Linear regression is a mathematical algorith , which is also known as least squared method which invloves in predicting an quantitative (numerical) based outcome depends on the input features. In other works linear regression tends to find the best fitting line to ,cover almost all the datapoints of the input feature such that if any new input feature comes in it will be predicted based on the best fitting line.

In [16]:
#Importing linear regression module from pyspark ml module.
from pyspark.ml.regression import LinearRegression
lr = LinearRegression(featuresCol="Features", labelCol="Profit")

In [17]:
#Training the linear regression model with the training data.
lr_model = lr.fit(train_data)

In [18]:
#obtaining the co-efficients of the trained linear regression model.
lr_model.coefficients

DenseVector([0.875, -0.0894, 0.0191, 151.7491])

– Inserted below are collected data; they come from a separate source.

-- ==== Sys2Proof/Machine/Alu.lean ====
section
/-! DEFINITION. The ALU instructions (41_alu.md R120 to R131). -/

namespace Sys2Proof.Machine

/-! ### The ALU: pure functions of two register values (R128). The exact result is computed in Nat or Int, then kept modulo
256 (R130). -/

/-- R120. -/
def aluAdd (a b : Byte) : Byte := BitVec.ofNat 8 (a.toNat + b.toNat)

/-- R121: the non-negative remainder of the exact difference. -/
def aluSub (a b : Byte) : Byte := BitVec.ofInt 8 ((a.toNat : Int) - (b.toNat : Int))

/-- R122: the low 8 bits of the product. -/
def aluMul (a b : Byte) : Byte := BitVec.ofNat 8 (a.toNat * b.toNat)

/-- R123: the unsigned quotient. DIV calls it only with a divisor that is not 0 (log 13). -/
def aluDiv (a b : Byte) : Byte := BitVec.ofNat 8 (a.toNat / b.toNat)

/-- R124. -/
def aluAnd (a b : Byte) : Byte := a &&& b

/-- R125. -/
def aluOr (a b : Byte) : Byte := a ||| b

/-- R126. -/
def aluXor (a b : Byte) : Byte := a ^^^ b

/-- x[A] <- f(x[A], x[B]), both sources read before the write; fl is not touched (R129). -/
def aluPhase (f : Byte → Byte → Byte) (a b : Reg) (s : State) : Phase :=
  .done .advance (s.setReg a (f (s.reg a) (s.reg b)))

/-- R123: DivisionByZero when x[B] = 0, before any write. -/
def divPhase (a b : Reg) (s : State) : Phase :=
  if s.reg b = 0 then .raised .divisionByZero else aluPhase aluDiv a b s

/-- R127: fl <- compare(x[A], x[B]). -/
def cmpPhase (a b : Reg) (s : State) : Phase := .done .advance (s.setFlags (compareBytes (s.reg a) (s.reg b)))

/-- ADD (R120). -/
def execAdd (a b : Reg) (s : State) : Outcome := finish (defaultOpcodeMap .add) s (aluPhase aluAdd a b s)

/-- SUB (R121). -/
def execSub (a b : Reg) (s : State) : Outcome := finish (defaultOpcodeMap .sub) s (aluPhase aluSub a b s)

/-- MUL (R122). -/
def execMul (a b : Reg) (s : State) : Outcome := finish (defaultOpcodeMap .mul) s (aluPhase aluMul a b s)

/-- DIV (R123). -/
def execDiv (a b : Reg) (s : State) : Outcome := finish (defaultOpcodeMap .div) s (divPhase a b s)

/-- AND (R124). -/
def execAnd (a b : Reg) (s : State) : Outcome := finish (defaultOpcodeMap .and) s (aluPhase aluAnd a b s)

/-- OR (R125). -/
def execOr (a b : Reg) (s : State) : Outcome := finish (defaultOpcodeMap .or) s (aluPhase aluOr a b s)

/-- XOR (R126). -/
def execXor (a b : Reg) (s : State) : Outcome := finish (defaultOpcodeMap .xor) s (aluPhase aluXor a b s)

/-- CMP (R127). -/
def execCmp (a b : Reg) (s : State) : Outcome := finish (defaultOpcodeMap .cmp) s (cmpPhase a b s)

end Sys2Proof.Machine
end

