/-- R153 (derived by the spec; D5): PUSH r then POP r', for r and r' below R7, copies r into r' and leaves SP and every other
register as it was. -/
def Obligations.PushThenPop : Prop :=
  ∀ (r q : Reg) (s t u : State), r ≠ 7 → q ≠ 7 → exec (.push r) s = .next t → exec (.pop q) t = .next u →
    u.reg q = s.reg r ∧ u.sp = s.sp ∧ ∀ x, x ≠ q → u.reg x = s.reg x

/-- R160's property (95_test_vectors.md W8; D5, D8): CALL then RET returns to the instruction after the CALL, with SP and
every other register as they were. -/
def Obligations.CallThenRet : Prop :=
  ∀ (a : Reg) (s t u : State), s.pc.toNat ≤ 253 → exec (.call a) s = .next t → exec .ret t = .next u →
    u.pc.toNat = s.pc.toNat + 2 ∧ u.regs = s.regs

/-- Executing a list of instructions one after the other, each answering a next state. -/
def Sys2Proof.Machine.Executes : List Instr → State → State → Prop
  | [], s, t => s = t
  | i :: is, s, t => ∃ u, exec i s = .next u ∧ Executes is u t

/-- R165 (its last sentence is derived by the spec): JEQ and JNE test the most recent CMP, whatever other instructions ran in
between: JEQ is taken iff it found its operands equal, JNE iff it did not. -/
def Obligations.JumpsTestMostRecentCmp : Prop :=
  ∀ (a b r : Reg) (between : List Instr) (s t u : State), (∀ i ∈ between, ∀ x y, i ≠ .cmp x y) →
    exec (.cmp a b) s = .next t → Executes between t u →
    (exec (.jeq r) u = .next { u with pc := if s.reg a = s.reg b then zext (u.reg r) else u.pc + 2 }) ∧
    (exec (.jne r) u = .next { u with pc := if s.reg a = s.reg b then u.pc + 2 else zext (u.reg r) })

/-- The bytes a fetch at pc reads where the cell at addr holds v and every other cell what it holds in s: at most three, those
above 255 left out. -/
def Sys2Proof.Machine.bytesAfterStore (s : State) (addr : Nat) (v : Byte) (pc : Nat) : List Byte :=
  ((List.range' pc 3).filter fun x => decide (x < 256)).map fun x => if x = addr then v else s.mem.read x

/-- The step from t sees the byte v that was stored at SP after the decrement in s: t fetches it with the other bytes of s, runs
what those bytes decode to, and halts with UnknownOpcode where the first of them is no opcode. -/
def Sys2Proof.Machine.SeesStore (s t : State) (v : Byte) : Prop :=
  t.fetchBytes = bytesAfterStore s s.decSp.sp.toNat v t.pc.toNat ∧
  (∀ (j : Instr) (rest : List Byte), decode (bytesAfterStore s s.decSp.sp.toNat v t.pc.toNat) = .ok (j, rest) →
    step t = exec j t) ∧
  (∀ b : Byte, (bytesAfterStore s s.decSp.sp.toNat v t.pc.toNat).head? = some b → defaultOpcodeMap.lookup b = none →
    step t = .next (t.raise (.unknownOpcode t.pc b) (some b)))

/-- R63 and R239 (D17): the byte that PUSH or CALL stores, wherever it lies, is seen by the next fetch, as an opcode or as an
operand. A store onto the instruction's own bytes does not change it: the step is that of the PUSH or CALL fetched before. -/
def Obligations.StoreSeenByNextFetch : Prop :=
  ∀ (s : State) (a : Reg) (rest : List Byte), s.run = .running →
    (decode s.fetchBytes = .ok (.push a, rest) →
      ∃ t, step s = .next t ∧ t.run = .running ∧ t.pc = s.pc + 2 ∧ SeesStore s t (s.decSp.reg a)) ∧
    (decode s.fetchBytes = .ok (.call a, rest) → s.pc.toNat ≤ 253 →
      ∃ t, step s = .next t ∧ t.run = .running ∧ t.pc = zext (s.decSp.reg a) ∧
        SeesStore s t (BitVec.ofNat 8 (s.pc.toNat + 2)))
end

## **Evaluation of the trained linear regression model using regression evaluation metrics**

There are certain metrics which are available to evaluate a trained regression model, those are
1) Mean absolute error
2) Mean squared error
3) Root mean squared error
3) R squared error

In [19]:
# Testing the model performance using testing data.
results = lr_model.evaluate(test_data)

In [20]:
print(f"Mean Absolute Error (MAE)  : {results.meanAbsoluteError}")
print(f"Mean Squared Error (MSE)  :  {results.meanSquaredError}")
print(f"Root Mean Squared Error (RMSE) : {results.rootMeanSquaredError}")
print(f"R Squared error : {results.r2}")

Mean Absolute Error (MAE)  : 9173.393807110879
Mean Squared Error (MSE)  :  126037249.99652538
Root Mean Squared Error (RMSE) : 11226.631284429242
R Squared error : 0.8828224793862188